Сама любовь живет не долее цветка. У мужчины она умирает естественной смертью в браке, у женщины она нередко живет до самого конца, преобразившись в материнскую нежность к развенчанному герою ее мечты. Женщины не способны понять, что мужчина по природе полигамен. Он может принудить себя подчиниться современному кодексу общественной морали, но его необоримый инстинкт только спит. Он остается все тем же животным, каким был создан, и готов отправлять назначенные ему функции.

Женщины не менее умны, чем мужчины, может быть, они в среднем даже умнее, но их ум иного рода. Факт остается фактом: мозг мужчины тяжелее мозга женщины. Даже у новорожденных различаются извилины мозга в зависимости от пола. Анатомические различия становятся еще более наглядными при сравнении затылочной доли мозга обоих полов: именно из-за псевдоатрофии этой доли в женском мозгу Гуше и приписывает ей такое большое значение для психики. Закон различия полов — незыблемый закон природы, который проходит через весь живой мир и становится тем более выраженным, чем выше биологический вид. Утверждается, будто все можно объяснить тем, что мужчины сделали все области культуры своей монополией, а для женщин они были закрыты. Так ли это? Даже в Афинах женщина была поставлена ничуть не ниже мужчины, и все области культуры были ей открыты! Ионические и дорические племена всегда признавали женскую свободу — у лакедемонян эта свобода была даже слишком велика. Во времена римского владычества, то есть четырехсот лет высочайшей культуры, женщины пользовались большой свободой. Достаточно вспомнить, что они полновластно распоряжались своим имуществом. В средние века образованность женщины была выше образованности мужчин. Рыцари лучше владели мечом, чем пером; учеными были монахи, но ведь существовало много женских монастырей, обитательницы которых равно могли совершенствовать свои знания. Возьмем хотя бы нашу профессию, в которой женщины отнюдь не новички. В салернской школе преподавали женщины. Луиза Буржуа, докторша Марии Медичи, жены Генриха IV, написала плохую книгу о родовспоможении. Маргарита Ламарш была главной акушеркой больницы «Отель Дье» в 1677 году, мадам ла Шапель и мадам Буавен написали множество книг о женских болезнях, и все очень скверные. В XVII и XVIII веках в знаменитых итальянских университетах Болоньи, Павии, Феррары и Неаполя преподавало немало женщин. Но ни одна из них не сделала сколько-либо заметного вклада в свою отрасль науки. Именно потому, что акушерство и гинекология так долго оставались в женских руках, они и пребывали в состоянии безнадежного застоя. Прогресс наступил лишь тогда, когда ими занялись мужчины. Даже теперь ни одна женщина, если ее жизнь или жизнь ее ребенка в опасности, не обращается к доктору своего пола.

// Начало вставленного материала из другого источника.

-- ==== Sys2Proof/Machine/Pcie.lean ====
section
/-! DEFINITION. The PCIe endpoint (R337 to R343, R352 to R358, R387): functions and their MSI-X, function reset, link loss and
training, configuration requests, and the PTM dialogue with what TIME takes from it (R395). -/

namespace Sys2Proof.Machine

/-! ### MSI-X (R339, R352) -/

/-- Send the pending messages of a function that may now leave. -/
def msixFlush (f : Nat) (s : State) : State :=
  (List.range 32).foldl (fun s v =>
    let pend := storeGet (fun _ => (0 : Word)) s.pcie.msixPending f
    if bit pend v then
      msixRaise f v (modPcie (fun p => { p with msixPending := storeMod (fun _ => 0) p.msixPending f (· &&& ~~~(oneBit 32 v)) }) s)
    else s) s

/-- A write of the MSI-X table: the vector control word holds its mask bit alone. -/
def msixTableWrite (f i : Nat) (w : Word) (s : State) : State :=
  let w := if i % 4 = 3 then w &&& 1 else w
  msixFlush f (modPcie (fun p => { p with msixTable := storeSet msixInit p.msixTable (f * 128 + i) w }) s)

/-- The MSI-X state of a function returns to reset, and its window base to 0 (R354, order 4). -/
def msixReset (f : Nat) (s : State) : State :=
  let s := modPcie (fun p => { p with
    msixTable := p.msixTable.filter fun e => e.1 / 128 != f, msixPending := storeSet (fun _ => 0) p.msixPending f 0 }) s
  let s := modFn f (fun x => { x with bme := false, msixEn := false, msixMask := false }) s
  setReg pgPcie f 0x408 0 (setReg pgPcie f 0x404 0 s)

/-! ### Function reset and link loss (R42, R354 to R356) -/

/-- The reset of one function (R354). Its classes are revoked with zero notice, its channels stop; grants and channel ownership
are kept. -/
def fnReset (f : Nat) (s : State) : State :=
  let code : Byte := BitVec.ofNat 8 (0x10 + f)
  let s := (List.range 4).foldl (fun s q => queueReset (4 * f + q) s) s
  let s := revokeSome ((List.range 64).filter fun k => (getClass s k).owner == code) s
  let s := (List.range 32).foldl (fun s c => if chanOwner s c = code then chanStop c s else s) s
  pacerSettle (challengeDrop (modFn f (fun x => { x with flrBusy := true }) (msixReset f s)))

/-- Every class of a function passes to MGMT (R356, order 2). -/
def adoptClasses (s : State) : State :=
  modPacer (fun p => { p with classes := (List.range 64).foldl (fun m k => storeMod (fun _ => {}) m k fun c =>
    if 0x10 ≤ c.owner.toNat ∧ c.owner.toNat ≤ 0x1F then { c with owner := 0 } else c) p.classes }) s

/-- What the loss of the link does to every function (R356). -/
def linkFunctions (s : State) : State :=
  let s := (List.range 64).foldl (fun s q => modQueue q (fun x => { x with linkEpoch := x.epoch }) (queueReset q s)) s
  let s := (List.range 16).foldl (fun s f => msixReset f s) s
  if bit (getReg s pgPcie 0 0x044) 0 then adoptClasses s else s

/-- The link goes down, if it was up, and configuration space resets with it (R356, R358, R398). -/
def linkLoss (s : State) : State :=
  let was := s.pcie.linkUp
  let s := linkFunctions (modPcie (fun p => { p with
    linkUp := false, training := false, speed := 0, width := 0, vfEnable := false, numVfs := 0, ptmEnabled := false, ptmAt := none }) s)
  if was then raise pgPcie 0 (modReg pgPcie 0 0x040 (fun w => w + 0x10000) s) else s

/-- Link training starts by itself, with PERST# released and PD15 ON, once the ROM has started (R387, R449). -/
def linkTrain (s : State) : State :=
  if s.pcie.perst || s.pcie.linkUp || !domOn s 15 || !s.reset_.romStarted then s else modPcie (fun p => { p with training := true }) s

/-- Link training completes (R358). -/
def linkUp (speed : BitVec 3) (width : BitVec 4) (s : State) : State :=
  if !s.pcie.training || !domOn s 15 then s
  else raise pgPcie 0 (modPcie (fun p => { p with linkUp := true, training := false, speed := speed, width := width }) s)

/-! ### Configuration requests (R337, R338) -/

/-- Vendor and device ID of a function: a VF's device ID is the PF's plus 1. -/
def pciId (s : State) (f : Nat) : Word :=
  let w : Word := BitVec.ofNat 32 (0x1F5B + 65536 * hwType s.fuses.variant)
  if f = 0 then w else w + 0x10000

/-- The class code of a processing accelerator. -/
def classCode : Word := 0x120000

/-- The capabilities that the device supports; it supports no other (R337). -/
def hasCap : PcieCap → Bool
  | .msix | .sriov | .aer | .flr | .ptm | .aspmL1 => true
  | .msi | .intx | .ats | .pasid | .l0s | .resizableBar => false

/-- VF Enable and NumVFs are set: a function that no longer exists loses what configuration requests had set in it. -/
def vfEnable (on : Bool) (num : Nat) (s : State) : State :=
  let s := modPcie (fun p => { p with vfEnable := on, numVfs := BitVec.ofNat 4 num }) s
  (List.range 16).foldl (fun s f => if fnExists s f then s else modFn f (fun x => { x with bme := false, msixEn := false, msixMask := false }) s) s

/-- A configuration request of the host, which the block answers from the start of link training (R449). -/
def configRequest (r : ConfigRequest) (s : State) : State :=
  if !s.pcie.linkUp && !s.pcie.training then s
  else match r with
    | .vfEnable on num => vfEnable on num s
    | .busMaster f on => if fnExists s f then msixFlush f (modFn f (fun x => { x with bme := on }) s) else s
    | .msixEnable f on mask =>
      if fnExists s f then msixFlush f (modFn f (fun x => { x with msixEn := on, msixMask := mask }) s) else s
    | .ptmEnable on => modPcie (fun p => { p with ptmEnabled := on }) s
    | .identity f => if fnExists s f then send (.configData [pciId s f, classCode]) s else s
    | .capability c => send (.configData [flag 0 (hasCap c)]) s

/-! ### PTM and its use by TIME (R357, R395, R416) -/

/-- The signed difference of two times, as R395 takes it. -/
def ptmError (master local_ : DWord) : Int := (master - local_).toInt

/-- TIME takes a valid dialogue: ERR_NS, FAR, and with DISC = 1 the rate, which is at the limit while the error is far. -/
def timeDiscipline (e : Int) (s : State) : State :=
  let far := decide (1000000 < e) || decide (e < -1000000)
  let s := modTime (fun t => { t with errNs := BitVec.ofInt 32 (clampInt (-2147483648) 2147483647 e), far := far }) s
  let s := if far then raise pgTime 0 s else s
  let cfg := getReg s pgTime 0 0x048
  if fld cfg 1 0 = 1 then
    let ppb : Int := if far then (if e < 0 then -200000 else 200000) else clampInt (-200000) 200000 (e * 1000 / (max 1 (fld cfg 31 16) : Nat))
    setReg pgTime 0 0x04C ((BitVec.ofInt 20 ppb).setWidth 32) s
  else s

/-- INTERVAL_MS have passed since the last dialogue, or there has been none; 0 acts as 1 (R357). -/
def ptmDue (s : State) : Bool :=
  s.pcie.ptmAt.all fun t => decide (t + max 1 (fld (getReg s pgPcie 0 0x050) 15 8) * Config.ms ≤ now s)

/-- A PTM dialogue ends (R357). -/
def ptmDialogue (ok : Bool) (master : DWord) (delay : BitVec 16) (s : State) : State :=
  if !bit (getReg s pgPcie 0 0x050) 0 || !s.pcie.ptmEnabled || !s.pcie.linkUp || !ptmDue s then s
  else if !ok then modReg pgPcie 0 0x054 (· &&& 0x7FFFFFFF) (modPcie (fun p => { p with ptmAt := some (now s) }) s)
  else
    let s := modPcie (fun p => { p with ptmAt := some (now s) }) s
    let s := setReg pgPcie 0 0x068 (delay.setWidth 32) (setPair pgPcie 0 0x060 master (setPair pgPcie 0 0x058 s.time.now s))
    let s := modReg pgPcie 0 0x054 (fun w => flag 31 true ||| at_ 0 ((fld w 15 0 + 1) % 65536)) s
    raise pgPcie 1 (timeDiscipline (ptmError master s.time.now) s)

/-! ### Registers (R358) -/

/-- CLASS_GIVE: MGMT alone returns a class to a function. -/
def classGive (r : Requester) (v : Word) (s : State) : State :=
  let o := fld v 15 8
  if r ≠ .mgmt then regErr pgPcie 0x070 r ePermission s
  else if o < 0x10 ∨ 0x1F < o then regErr pgPcie 0x070 r eFormat s
  else modClass (fld v 5 0) (fun c => if c.st = .free then c else { c with owner := BitVec.ofNat 8 o }) s

/-- The own registers of the PCIE page. -/
def pcieView (s : State) (chan off : Nat) : Word :=
  match off with
  | 0x040 => getReg s pgPcie 0 0x040 ||| flag 0 s.pcie.linkUp ||| at_ 1 s.pcie.speed.toNat ||| at_ 4 s.pcie.width.toNat
  | 0x04C => if s.pcie.vfEnable then at_ 0 s.pcie.numVfs.toNat else 0
  | 0x400 => if !fnExists s chan then 0 else flag 0 (fnExists s chan) ||| flag 1 (getFn s chan).bme ||| flag 2 (getFn s chan).flrBusy
  | _ => 0

end Sys2Proof.Machine
end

А в музыке! Все дамы Возрождения играли на лютне, а позднее на арфе, клавикордах и клавесине. В течение ста лет девушки высших классов усердно барабанили по клавишам, но мне не известно ни одного первоклассного музыкального произведения, созданного женщиной, и я еще не встречал женщины, которая могла бы по-настоящему хорошо сыграть «Адажио Состенуто» Бетховена опус 106. Все барышни немножко рисуют, но насколько я знаю, ни в одной галерее Европы не найдется картины, подписанной женщиной, не считая, пожалуй, Розы Бонер, которая брилась и носпла мужскую одежду.

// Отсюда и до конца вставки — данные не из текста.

/-- A remote load's data come with wrong parity from the injector: for a core a detection of its step (R61, R377), for the management
processor a PARITY fault. -/
def remoteSpoiled (n slot a : Nat) (s : State) : State :=
  if n = mgmtNo then remoteFails n slot eParity s
  else stepDetection n (coreParity n (procReq n).code a (remoteWaited n s))

/-- A remote access is answered, or fails (R109). One that nothing answers goes on waiting. -/
def remoteDone (n : Nat) (x : Answered) (s : State) : State :=
  let p := getProc s n
  match p.buf.waits with
  | .remote op :: ws =>
    if x = .never then s
    else (match op with
    | .load slot dest size signed a =>
      (match remoteLoad n a.toNat size s with
      | .done bs s =>
        if dramFails s a.toNat x then remoteEcc n slot a.toNat s
        else remoteLanded n slot dest size signed a.toNat bs (dramCorrects a.toNat x s)
      | .spoiled s => remoteSpoiled n slot a.toNat s
      | .failed c s => remoteFails n slot c s
      | .waits s => modProc n (fun p => { p with buf := { p.buf with waits := .parkedRead op :: ws } }) s)
    | .store slot size v a =>
      (match remoteStore n a.toNat size v s with
      | .done _ s => remoteOver n s
      | .failed c s => remoteFails n slot c s
      | .spoiled s | .waits s => s)
    | _ => s)
  | .parkedRead (.load slot dest size signed _) :: _ =>
    if isParked s (procReq n) then s
    else remoteOver n (pushRes n slot 4 (loadLanding dest size signed (getAnswer s (procReq n)).toNat) s)
  | _ => s

/-- The limit of a remote access in nanoseconds, `NOC.CFG.TIMEOUT_US` (R160). -/
def nocLimit (s : State) : Nat := fld (getReg s pgNoc 0 0x040) 15 0 * Config.us

/-- A remote access of a processor, or the read of a step's code for a core, goes unanswered for TIMEOUT_US; a parked wait does not
time out (R82, R147, R160). -/
def nocTimeout (n : Nat) (s : State) : State :=
  let p := getProc s n
  match p.buf.waits with
  | .remote op :: _ => if now s < p.waitFrom + nocLimit s then s else remoteFails n op.slot eTimeout (countWrap pgNoc 0 0x044 s)
  | _ => if n = mgmtNo then s else codeTimeout n (nocLimit s) s

end Sys2Proof.Machine
end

Одним из величайших поэтов древних времен была женщина. Из венка, обрамлявшего чело этой волшебницы, остались лишь несколько розовых лепестков, хранящих аромат вечной весны. Какая бессмертная радость, какая бессмертная печаль звенит в этой дальней песне сирены, прозвучавшей с берегов Эллады! Несравненная Сафо, услышу ли я вновь твой голос? Кто знает, может быть, ты еще поешь в каком-нибудь не найденном свитке, скрытом под лавой Геркуланеума!

— Мне надоело слушать про твою Сафо! — проворчал Норстрем. — Того, что я знаю о ней и ее поклонниках, для меня вполне достаточно! Мне надоело слушать о женщинах. Вино ударило тебе в голову, и ты наговорил кучу глупостей! Пойдем домой!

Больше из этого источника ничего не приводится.